Por Luís Gustavo Grohmann, professor, doutor, cientista político
O Estado moderno se organiza com a separação de poderes, cada poder tem um âmbito de atuação autônoma e sua existência é independente, contando com mecanismos de fiscalização e checagem recíprocas. A variedade de distribuição de poderes se conforma dentro das formas típicas: presidencialismos, parlamentarismos e híbridos.
Em estudo sobre presidencialismos por nós realizado em 2001, identificamos que, no Brasil, em situações de forte conflito entre Executivo e Legislativo, não haveria mecanismos para encaminhar uma adequada solução constitucional. Como Executivo e Legislativo têm muita independência e poucos instrumentos de checagem recíprocas, a estabilidade passaria a ser parcialmente derivada da capacidade do Presidente em se aliar com as forças no Legislativo. O multipartidarismo dificulta a aprovação integral da agenda política presidencial no Legislativo. Os presidentes buscam aliados para alcançar maiorias legislativas empregando ações como a distribuição de cargos no governo, a emissão de medidas que favoreçam grupos, a liberação de benefícios para a reeleição dos políticos e até distribuição de recursos vindos de corrupção. A nossa história recente mostra que presidentes indispostos com o Legislativo foram impedidos de maneira constitucionalmente controversa ainda que politicamente sintonizada com correntes na sociedade.
Na Câmara dos Deputados, Bolsonaro necessitará ter aliança com no mínimo 129 deputados para alcançar a menor maioria relativa, e com 256 para alcançar maioria absoluta e no Senado, como menor maioria relativa, 21 senadores, e para maioria absoluta, 41. Para votar matérias constitucionais, o quórum exigido é de três quintos em cada casa legislativa. Descontados aliados e opositores, temos aproximadamente 179 votos em disputa na Câmara de Deputados e 47 no Senado. Bolsonaro terá de conciliar a sua agenda com as correntes parlamentares. Concorrerá para tanto a convergência político-ideológica, fazer bom governo e ter relações amenas com os congressistas.

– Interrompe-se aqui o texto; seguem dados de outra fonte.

/-- For an ARP packet p with a full header: (a) dst_ip different from the local address: nothing emitted or traced; (b) oper
other than 1: nothing emitted; (c) otherwise one emission of one buffer that decodes to a packet with oper 2, sources the
local addresses, destinations the request's sources, the request's first six bytes and payload; (d) of the request's length;
(e) whose src_ip is the request's dst_ip; (f) reply and emissions do not depend on the request's dst_mac; (g) nor on trace_en.
(R156) -/
def Obligations.ArpResponseContract : Prop :=
  ∀ (p : Packet) (cfg : Cfg), p.lay = .arp → p.hdr.length = 28 →
    (p.fbytes Field.arpDstIp ≠ cfg.lip.toBytes → (respondArp p cfg).ems = [] ∧ (respondArp p cfg).trs = []) ∧
    (p.fget Field.arpOper ≠ 1 → (respondArp p cfg).ems = []) ∧
    (p.fbytes Field.arpDstIp = cfg.lip.toBytes → p.fget Field.arpOper = 1 →
      ∃ b r, (respondArp p cfg).ems = [[b]] ∧ (respondArp p cfg).reply = some r ∧ decodePacket .arp b = some r ∧
        r.fget Field.arpOper = 2 ∧ r.fbytes Field.arpSrcMac = cfg.lmac.toBytes ∧
        r.fbytes Field.arpSrcIp = cfg.lip.toBytes ∧ r.fbytes Field.arpDstMac = p.fbytes Field.arpSrcMac ∧
        r.fbytes Field.arpDstIp = p.fbytes Field.arpSrcIp ∧ r.hdr.take 6 = p.hdr.take 6 ∧ r.pay = p.pay ∧
        b.length = (encodePacket p).length ∧ r.fbytes Field.arpSrcIp = p.fbytes Field.arpDstIp) ∧
    (∀ x : Bytes, x.length = 6 →
      (respondArp (p.patch Field.arpDstMac x) cfg).reply = (respondArp p cfg).reply ∧
      (respondArp (p.patch Field.arpDstMac x) cfg).ems = (respondArp p cfg).ems) ∧
    (∀ en : Bool, (respondArp p { cfg with traceEn := en }).reply = (respondArp p cfg).reply ∧
      (respondArp p { cfg with traceEn := en }).ems = (respondArp p cfg).ems)

/-- For every state and cause: on the state after that fault, exec of CSRR FCAUSE answers it with RES = 1 for ECMD, 2 for
ESLOT, 3 for ELAY, 4 for ESEL, 5 for EVAL, 6 for ECFG, 7 for ELEN, and exec of CSRR ST answers it with bit 3 of RES set;
nothing else changes. (R202, R182, R23, R20) -/
def Obligations.FaultCausesReadAsTheirCodes : Prop :=
  ∀ (s : State) (c : Cause),
    exec (.csrr .fcause) (s.faulted c) = .next { s.faulted c with
      res := match c with
        | .ecmd => 1
        | .eslot => 2
        | .elay => 3
        | .esel => 4
        | .eval => 5
        | .ecfg => 6
        | .elen => 7 } ∧
    ∃ t, exec (.csrr .st) (s.faulted c) = .next t ∧ t.res.getLsbD 3 = true ∧ t = { s.faulted c with res := t.res }

/-- With DispatchRunsTheReceivePath, which says that DISPATCH appends exactly this to EMITS and TRACE, for any bytes b: a
buffer shorter than the layer's header gives no emission and no trace; the ARP layer gives what the response contract gives on
the decoded packet; a frame whose dst is neither the local link address nor all bytes FF gives nothing; an accepted frame of a
type other than 08 06 and 08 00 gives no emission and only the frame's own dump (when tracing is on); an accepted frame of
type 08 00 gives no emission, and the frame's own dump followed by what the IPv4 layer traces on the payload; an IPv4 packet
whose dst is neither the local network address nor BCAST_IP gives nothing, and any other gives no emission and only its own
dump (when tracing is on). The layouts, BCAST_IP and the tables FILTER, REG and WRAP are the spec's defaults (log entries 5, 6
and 7). (R157, R158, R159, R161, R162, R121) -/
def Obligations.NestedDispatchLayerByLayer : Prop :=
  ∀ (b : Bytes) (cfg : Cfg),
    (∀ lay, b.length < headerSize lay → dispatchResult lay b cfg = .ok ⟨[], []⟩) ∧
    (∀ p, decodePacket .arp b = some p →
      dispatchResult .arp b cfg = .ok ⟨(respondArp p cfg).ems, (respondArp p cfg).trs⟩) ∧
    (14 ≤ b.length → memRead b 0 6 ≠ cfg.lmac.toBytes → memRead b 0 6 ≠ List.replicate 6 0xFF →
      dispatchResult .eth b cfg = .ok ⟨[], []⟩) ∧
    (14 ≤ b.length → (memRead b 0 6 = cfg.lmac.toBytes ∨ memRead b 0 6 = List.replicate 6 0xFF) →
      (memRead b 12 2 ≠ [0x08, 0x06] → memRead b 12 2 ≠ [0x08, 0x00] → dispatchResult .eth b cfg =
        .ok ⟨[], if cfg.traceEn then [.pkt .eth (b.take 14) (b.length - 14)] else []⟩) ∧
      (memRead b 12 2 = [0x08, 0x00] →
        ∃ inner, dispatchResult .ip4 (b.drop 14) cfg = .ok inner ∧ dispatchResult .eth b cfg =
          .ok ⟨[], (if cfg.traceEn then [.pkt .eth (b.take 14) (b.length - 14)] else []) ++ inner.trs⟩)) ∧
    (20 ≤ b.length → memRead b 16 4 ≠ cfg.lip.toBytes → memRead b 16 4 ≠ bcastIp.toBytes →
      dispatchResult .ip4 b cfg = .ok ⟨[], []⟩) ∧
    (20 ≤ b.length → (memRead b 16 4 = cfg.lip.toBytes ∨ memRead b 16 4 = bcastIp.toBytes) →
      dispatchResult .ip4 b cfg =
        .ok ⟨[], if cfg.traceEn then [.pkt .ip4 (b.take 20) (b.length - 20)] else []⟩)
end

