/-! ### What a command does -/

/-- `Ran s i t`: `t` is a state that the command `i` may lead to from `s`.  A halted unit ignores the command, a fault writes `F`
and `FCAUSE`, and every other constructor is one command's effect, with those of its guards that the frames and the invariant rest on
(a command's full conditions stand in its own `_next` lemma). -/
inductive Ran (s : State) : Instr → State → Prop where
  | ignored {i : Instr} (hf : s.st.f = true) : Ran s i s
  | faulted {i : Instr} (c : Cause) (hf : s.st.f = false) : Ran s i (s.faulted c)
  | nop : Ran s .nop s
  | res {i : Instr} (v : Word) (hi : writesRes i = true) : Ran s i (s.setRes v)
  | traceEn (v : Word) : Ran s (.csrw .ctl v) (s.setTraceEn (v.getLsbD 0))
  | lmac (v : Word) : Ran s (.csrw .lmac v) (s.setLmac (Mac.ofBits (v.setWidth 48)))
  | lip (v : Word) : Ran s (.csrw .lip v) (s.setLip (Ip4.ofBits (v.setWidth 32)))
  | n16set (v : Word) : Ran s (.n16set v) (s.setN (N16.ofValue (v.setWidth 16)))
  | n16ldr (v : Word) : Ran s (.n16ldr v) (s.setN (N16.ofRaw Config.hostOrder (v.setWidth 16)))
  | n16d : Ran s .n16d (s.traceAll [.n16 (BitVec.ofNat 16 s.n.get)])
  | maceq (sa : SlotId) (sel : BitVec 4) (cmp : Comparand) (z : Bool) : Ran s (.maceq sa sel cmp) (s.setZ z)
  | ipeq (sa : SlotId) (sel : BitVec 4) (cmp : Comparand) (z : Bool) : Ran s (.ipeq sa sel cmp) (s.setZ z)
  | ftrace {sa : SlotId} {sel : BitVec 4} {p : Packet} {r : FieldRow} (hp : s.slot sa = some p)
      (hr : fieldAt p.lay sel = some r) : Ran s (.ftrace sa sel) (s.traceAll [dField r.kind (p.fbytes r)])
  | decode (sa : SlotId) (lay : Layout) {o : Option Packet} (ho : decodePacket lay s.rx = o) :
      Ran s (.decode sa lay) ((s.setSlot sa o).setV o.isSome)
  | encode {sa : SlotId} {p : Packet} (hp : s.slot sa = some p) : Ran s (.encode sa) (s.setTx (encodePacket p))
  | fset {sa : SlotId} {sel : BitVec 4} (v : Word) {p : Packet} {r : FieldRow} (hp : s.slot sa = some p)
      (hr : fieldAt p.lay sel = some r) : Ran s (.fset sa sel v) (s.setSlot sa (some (p.fset r v)))
  | pcopy (sa : SlotId) {sb : SlotId} {p : Packet} (hp : s.slot sb = some p) :
      Ran s (.pcopy sa sb) (s.setSlot sa (some p))
  | pclr (sa : SlotId) : Ran s (.pclr sa) (s.setSlot sa none)
  | payrx {sa : SlotId} {p : Packet} (hp : s.slot sa = some p) : Ran s (.payrx sa) (s.setRx p.pay)
  | txpay {sa : SlotId} {p : Packet} (hp : s.slot sa = some p)
      (hlen : headerSize p.lay + s.tx.length ≤ Config.maxBuf) :
      Ran s (.txpay sa) (s.setSlot sa (some ⟨p.lay, p.hdr, s.tx⟩))
  | ptrace {sa : SlotId} {p : Packet} (hp : s.slot sa = some p) : Ran s (.ptrace sa) (s.traceAll (dumpIf s.traceEn p))
  | respondReply {sa : SlotId} (sb : SlotId) {p : Packet} {cfg : Cfg} (hp : s.slot sa = some p) (hl : p.lay = .arp) :
      Ran s (.respond sa sb) ((((s.traceAll (dumpIf s.traceEn p)).emitAll [[encodePacket (arpReplyPacket p cfg)]]).setSlot
        sb (some (arpReplyPacket p cfg))).setE true)
  | respondSilent {sa : SlotId} (sb : SlotId) {p : Packet} {evs : List TraceEvent} (hp : s.slot sa = some p)
      (hevs : evs = [] ∨ evs = dumpIf s.traceEn p) :
      Ran s (.respond sa sb) (((s.traceAll evs).emitAll []).setE false)
  | dispatch (lay : Layout) {cfg : Cfg} {r : Handled} (hc : s.config = .ok cfg)
      (hr : dispatchResult lay s.rx cfg = .ok r) (hlen : tooLong r.ems = false) :
      Ran s (.dispatch lay) (s.applyDispatch r)
  | emit : Ran s .emit ((s.emitAll [[s.tx]]).setE true)

/-- A command that ended has run, when its effect is one that `Ran` lists. -/
theorem Ended.ran {s t : State} {P : Prop} {i : Instr} (h : Ended s t P) (hP : P → Ran s i t) : Ran s i t := by
  rcases h with ⟨hf, rfl⟩ | ⟨hf, c, rfl⟩ | ⟨-, hp⟩
  · exact .ignored hf
  · exact .faulted c hf
  · exact hP hp

theorem execCsrr_ran {csr : Csr} {s t : State} (h : execCsrr csr s = .next t) : Ran s (.csrr csr) t := by
  rcases execCsrr_next h with ⟨v, -, rfl⟩ | ⟨c, -, rfl⟩
  · exact .res v rfl
  · cases hf : s.st.f with
    | true => rw [State.takeFault_of_halted hf]; exact .ignored hf
    | false => rw [State.takeFault_of_noFault hf]; exact .faulted c hf

theorem execRespond_ran {sa sb : SlotId} {s t : State} (h : execRespond sa sb s = .next t) :
    Ran s (.respond sa sb) t := by
  refine (execRespond_next h).ran ?_
  rintro ⟨p, cfg, hp, hl, hc, rfl⟩
  obtain ⟨-, -, htr⟩ := State.config_ok hc
  rcases respondArp_cases p cfg with ⟨-, e⟩ | ⟨-, -, e⟩ | ⟨-, -, e⟩ <;> rw [e]
  · exact .respondSilent sb hp (.inl rfl)
  · exact .respondSilent sb hp (.inr (by rw [htr]))
  · rw [htr]
    exact .respondReply sb hp hl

As dificuldades decisórias impostas ao presidente são intencionais, essa é a arquitetura da separação de poderes, opor poder contra poder para evitar a tirania, conforme Madison, um dos fundadores da democracia norte-americana. A diversidade da representação no Legislativo indica a adequação da democracia consociativa, onde as decisões são tomadas pela pluralidade das forças políticas. No Brasil, o presidente não pode tudo, e isto é bom. Mas quando um conflito agudo e persistente se instala entre Executivo e Legislativo, cria-se instabilidade governativa. Um dos caminhos de solução é o autoritarismo. A democracia atual foi uma criação de sociedades liberais e capitalistas, e tem como fundamentos igualdade política, liberdade de organização e expressão e proteção do indivíduo frente ao Estado. O sistema de governo democrático não apenas normatiza a relação entre os poderes e representantes da sociedade. Garante a não tirania destes sobre a sociedade.